Research model to characterize urban area using crowd behavior extracted from location-based social networking sites

In the conventional social network studies, graph-based models [8, 9] are often adopted to focus on the relationship of users on the social networks. However, we think that each entity would require its own modeling and operations (e.g., in case of the real space, various spatial and neighboring concepts are often useful, but harder to consider such thing only in a graph). Especially, we would like to focus preliminarily on the influences from the real space to crowds and their reflecting activities on the cyber space by publishing information. In this respect, we presented a simplified model enough to represent the influential relationship among the entities.

Furthermore, in order to examine the dynamic nature of the crowd behavior observable from social network sites, we primarily focus on extracting urban characteristics in terms of crowd behavior in the real world that can be largely available by exploiting geo-tagged tweets from Twitter.
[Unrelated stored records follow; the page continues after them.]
/-- TMUL: one row by one tile, exact and rounded once (R245). -/
def execTmul (f : FTmul) (s : State) : Out :=
  station2 s f.pr [f.fmt] [f.t0, f.t1] fun c a b =>
    need (!(c.s.core c.core).arrays.any fun x => inRect x.row0 x.col0 x.nrow x.ncol (c.k / 8) (c.k % 8)) <|
      match (c.s.core c.core).tileOf b with
      | none => c.raise FC.reservedField
      | some t =>
        let ta := (c.s.core c.core).tileOf a
        if ta.isNone ∧ f.row0 ≠ 0 then c.raise FC.reservedField
        else
          let row (i : Nat) : EV := match ta with
            | some x => x.fmt.decode (x.elems.getD (16 * f.row0.toNat + i) 0)
            | none => a.evLane i
          c.out [f.t0, f.t1] (some (.fpVector f.fmt .rne fun j => EV.sum .rne ((List.range 16).map fun i =>
            (row i).mul (t.fmt.decode (t.elems.getD (16 * i + j) 0)))))

end Sys2Proof.Machine
end

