-- ==== Sys2Proof/Machine/Commit.lean ====
section
/-! DEFINITION. Discarding, committing and faulting blocks in flight: the commit condition, the five steps of commit,
quiescence, and taking a fault (R26, R32, R35, R45 to R48, R155, R162, R168 to R175, R198, R236, R297, R365, R395). The act of commit itself is in
Sys2Proof/Machine/Issue.lean, after the engines whose commands it issues. -/

namespace Sys2Proof.Machine

/-! ### Discarding -/

/-- What a core holds for a block in flight, dropped (R32, R46 step 5). -/
def Core.dropBlock (k : Core) (slot age : Nat) : Core :=
  let keepTok (t : NetTok) : Bool := !(t.slot = slot && t.age = age)
  { k with net := k.net.filter keepTok, cab := k.cab.filter keepTok, chest := k.chest.filter keepTok,
           ready := k.ready.filter fun m => !(m.slot = slot && m.age = age),
           loads := k.loads.filter fun l => !(l.slot = slot && l.age = age),
           chainOut := k.chainOut.filter fun m => !(m.slot = slot && m.age = age),
           held := k.held.filter fun h => !(h.slot = slot && h.age = age),
           tiles := k.tiles.filter fun t => !(t.slot = slot && t.age = age),
           arrays := k.arrays.map fun a => if a.slot = slot then
             ({ a with accs := a.accs.filter (·.age ≠ age) } : SysArray).takeIn 64 else a }

/-- Entries whose word has been emitted go once the WAITCs of some blocks wait no more (R320). -/
def State.settleWaits (s : State) (chair : Nat) (is : List Inst) : State :=
  is.foldl (fun s i => i.waits.foldl (fun s w => match w.what with
    | .waitc h _ => s.settleHandle chair h
    | _ => s) s) s

/-- A block that goes has completed no JOIN: its mark leaves every fork record, and a record whose other marks are of blocks
that have committed is released (R170, R399). -/
def Slot.unjoin (sl : Slot) (age : Nat) : Slot :=
  let left (r : ForkRec) : List Nat := r.joined.filter (· ≠ age)
  let gone (r : ForkRec) : Bool := r.joined.contains age && match (left r).head? with
    | some a => (sl.inst? a).isNone
    | none => false
  { sl with forks := (sl.forks.filter fun r => !gone r).map fun r => { r with joined := left r } }

/-- Discarding a block in flight: its tokens, loads, reservations, faults, waits and completion entries go (R32, R200,
R320). -/
def State.discard (s : State) (core slot age : Nat) : State :=
  match s.slot? core slot with
  | none => s
  | some sl =>
    match sl.inst? age with
    | none => s
    | some i =>
      let free (l : List CqEntry) := i.engs.foldl (fun l e => modEntry l slot e.cq e.seq fun x => { x with st := .free }) l
      let s := s.modCore core fun k => { (k.dropBlock slot age) with cq := free k.cq }
      let s := { s with dressers := s.dressers.filter fun d =>
        !(d.core = core && d.slot = slot && d.age = age && !d.committed) }
      let s := s.modSlot core slot fun sl => ({ sl with insts := sl.insts.filter (·.age ≠ age) } : Slot).unjoin age
      (s.settleWaits sl.chair [i]).perfEvent core sl.chair 0x03 1

/-- Discarding every block of a strand from an age on, and its grant (R32). -/
def State.discardFrom (s : State) (core slot uid age : Nat) : State :=
  match s.slot? core slot with
  | none => s
  | some sl =>
    let s := ((sl.instsOf uid).filter fun i => age ≤ i.age).foldl (fun s i => s.discard core slot i.age) s
    s.modSlot core slot fun sl => { sl with grants := sl.grants.filter (·.uid ≠ uid) }

/-! ### The commit condition and what commit checks -/

/-- The commit condition of R46. -/
def Inst.meets (i : Inst) : Bool :=
  (List.range 32).all (fun l => !bit i.h0.toNat l || i.sat.contains l)
    && (List.range 32).all (fun n => !bit i.h1.toNat (32 + n) || i.ws.any (·.1 = n))
    && decide (i.exits.length = 1)

/-- The K-class acts of a block in slot order. -/
def Inst.actsInOrder (i : Inst) : List (Nat × KAct) := (List.range 128).flatMap fun k => i.kacts.filter (·.1 = k)

/-- The engine commands of a block in LSID order, those of null ports left out. -/
def Inst.engsInOrder (i : Inst) : List PEng := (List.range 32).flatMap fun l => i.engs.filter fun e => e.lsid = l && !e.nul

/-- The byte of the carve-out that holds a chair's grant of probe `p` (R340). -/
def Chair.probeByte (c : Chair) (p : Nat) : Nat := c.chprb.toNat + p / 8
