-- ==== Sys2Proof/Machine/Dresser.lean ====
section
/-! DEFINITION. Chains: frontiers, arrival of an access at its Dresser, and application (R107, R199 to R203, R327). -/

namespace Sys2Proof.Machine

/-- The slice of a chain's Dresser (R199). -/
def dresserSlice (chair chain : Nat) : Nat := (chain + 2 * chair) % 128

/-- Setting a chain's frontier. -/
def State.setFrontier (s : State) (f : Frontier) : State :=
  { s with frontiers := f :: s.frontiers.filter fun x => !(x.chair = f.chair && x.chain = f.chain) }

/-- The frontier after an access is applied (R199). -/
def Frontier.step (f : Frontier) (t : Triple) : Frontier := { f with lastOwn := t.own, lastSucc := t.succ }

/-- A chain load's place among a core's loads. -/
def Core.loadAt (c : Core) (slot age k : Nat) : Option PLoad := c.loads.find? fun l => l.slot = slot && l.age = age && l.k = k

/-- A chain load performed at its data home: the frontier steps and its data returns, satisfying its LSID; a failing walk is
held or faults, and a load that consumes poison has been applied (R196, R198, R200, R202, R362). Nothing but an acquire or a
fence orders it against the strand's plain stores, so what is pending of them is forwarded to it or not, freely (R203). -/
def State.applyChainLoad (s : State) (core slot age k : Nat) (f : Frontier) (t : Triple) (drop : State → State) : Out :=
  needSome (s.slot? core slot) fun sl => needSome (sl.inst? age) fun i => needSome (sl.strand? i.uid) fun st =>
    needSome ((s.core core).loadAt slot age k) fun l =>
      need (!(s.core core).held.any (fun h => h.slot = slot && h.age = age && h.k = k)
        && !s.loadHeldBack core slot sl i l.lsid false) <|
        let (x, s) := s.draw 2
        let view : Slot := if x = 0 then sl else { sl with post := [], insts := [] }
        let pin (s : State) : State := s.modInst core slot age fun i => { i with pinned := true }
        match performParts s core view i (!st.priv) l l.parts with
        | .error (p, e) =>
          let s := s.countConsumed core sl l p e
          match e.stage with
          | some stg => .next (s.loadHeld core sl.chair l stg p.va)
          | none =>
            let s := if e.code = FC.uncorrectable then pin (s.setFrontier (f.step t)) else s
            .next ((drop s).loadFault core l e.code p.va)
        | .ok parts =>
          let s := (drop s).setFrontier (f.step t)
          let s := (pin s).modInst core slot age fun i => { i with sat := l.lsid :: i.sat }
          .next (s.loadReturn core sl.chair { l with parts := parts })

/-- CHAIN_ARRIVAL: message `n` of a core reaches its Dresser: refused, applied on arrival, or given an entry (R201). -/
def execChainArrival (core n : Nat) (s : State) : Out :=
  let c := s.core core
  needSome (c.chainOut[n]?) fun m => needSome (s.slot? core m.slot) fun sl => needSome (sl.inst? m.age) fun i =>
    let chain := sl.chain.toNat % 2 ^ 16
    let f := s.frontier sl.chair chain
    let mine := s.dressers.filter fun d => d.chair = sl.chair && d.chain = chain
    let slice := s.dressers.filter fun d => dresserSlice d.chair d.chain = dresserSlice sl.chair chain
    let drop (s : State) : State := s.modCore core fun k => { k with chainOut := k.chainOut.eraseIdx n }
    let load := c.loadAt m.slot m.age m.k
    let va := match m.store, load with | some p, _ => p.va | none, some l => ((l.parts.head?).map (·.va)).getD 0 | _, _ => 0
    let refuse (code : Nat) : Out :=
      let s := drop s
      match m.load, load with
      | true, some l => .next (s.loadFault core l code va)
      | _, _ => .next (s.record core m.slot m.age (.access code m.lsid va))
    if m.triple.own = noOwn ∨ m.triple.own = f.lastOwn ∨ mine.any (fun d => decide (d.triple.own = m.triple.own)) then
      refuse FC.chainDuplicate
    else if m.load ∧ f.applicable m.triple then s.applyChainLoad core m.slot m.age m.k f m.triple drop
    else if 64 ≤ mine.length ∨ 256 ≤ slice.length then refuse FC.chainOverflow
    else .next { drop s with dressers := s.dressers ++ [⟨sl.chair, chain, m.triple, core, m.slot, m.age, i.uid, m.k, m.lsid,
      m.load, m.store, false⟩] }

/-- Whether an earlier fence, acquire or release of its strand holds a chain store back; plain accesses do not (R194, R195,
R203, R206). -/
def State.chainHeldBack (s : State) (d : DEntry) : Bool :=
  match s.slot? d.core d.slot with
  | some sl => d.store.isSome && sl.post.any fun q => decide (q.uid = d.uid) && before q.age q.lsid d.age d.lsid
      && match q.act with
        | .fence k sc => holdsStores k && decide (sc ≠ .strand)
        | .store x => x.acquire || (x.release && decide (q.age = d.age))
        | .early _ => false
  | none => false

/-- A chain store applied at its data home, or lost at an unreachable package (R199, R385). -/
def State.applyChainStore (s : State) (d : DEntry) : State :=
  match d.store.bind fun p => p.phys.map fun ph => (p, ph) with
  | none => s
  | some (p, gpa, key) =>
    if s.lost key then s.modErr d.core 0 fun e => e.defer gpa
    else s.storeGlobal d.chair gpa key p.bytes p.data.toNat

/-- DRESSER_APPLICATION: waiting entry `n`, applicable, and committed unless it is a load (R199, R200). -/
def execDresserApplication (n : Nat) (s : State) : Out :=
  needSome (s.dressers[n]?) fun d =>
    let f := s.frontier d.chair d.chain
    need (f.applicable d.triple && (d.load || d.committed) && !s.chainHeldBack d) <|
      let drop (s : State) : State := { s with dressers := s.dressers.erase d }
      if d.load then s.applyChainLoad d.core d.slot d.age d.k f d.triple drop
      else .next ((((drop s).setFrontier (f.step d.triple)).applyChainStore d).dropPre d.core)

end Sys2Proof.Machine
end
Specifically, we compute a crowd behavior feature focusing on temporal changes of periodic occurrence of geo-tagged tweets for a geographic region. We also examine significant crowd behavioral features for reasoning urban characteristics. For this, we experimentally extract geographic crowd behavioral patterns from a large number of actually gathered geo-tagged tweets in Japan and report a comparison with real socio-geographic features of each region as an evaluation.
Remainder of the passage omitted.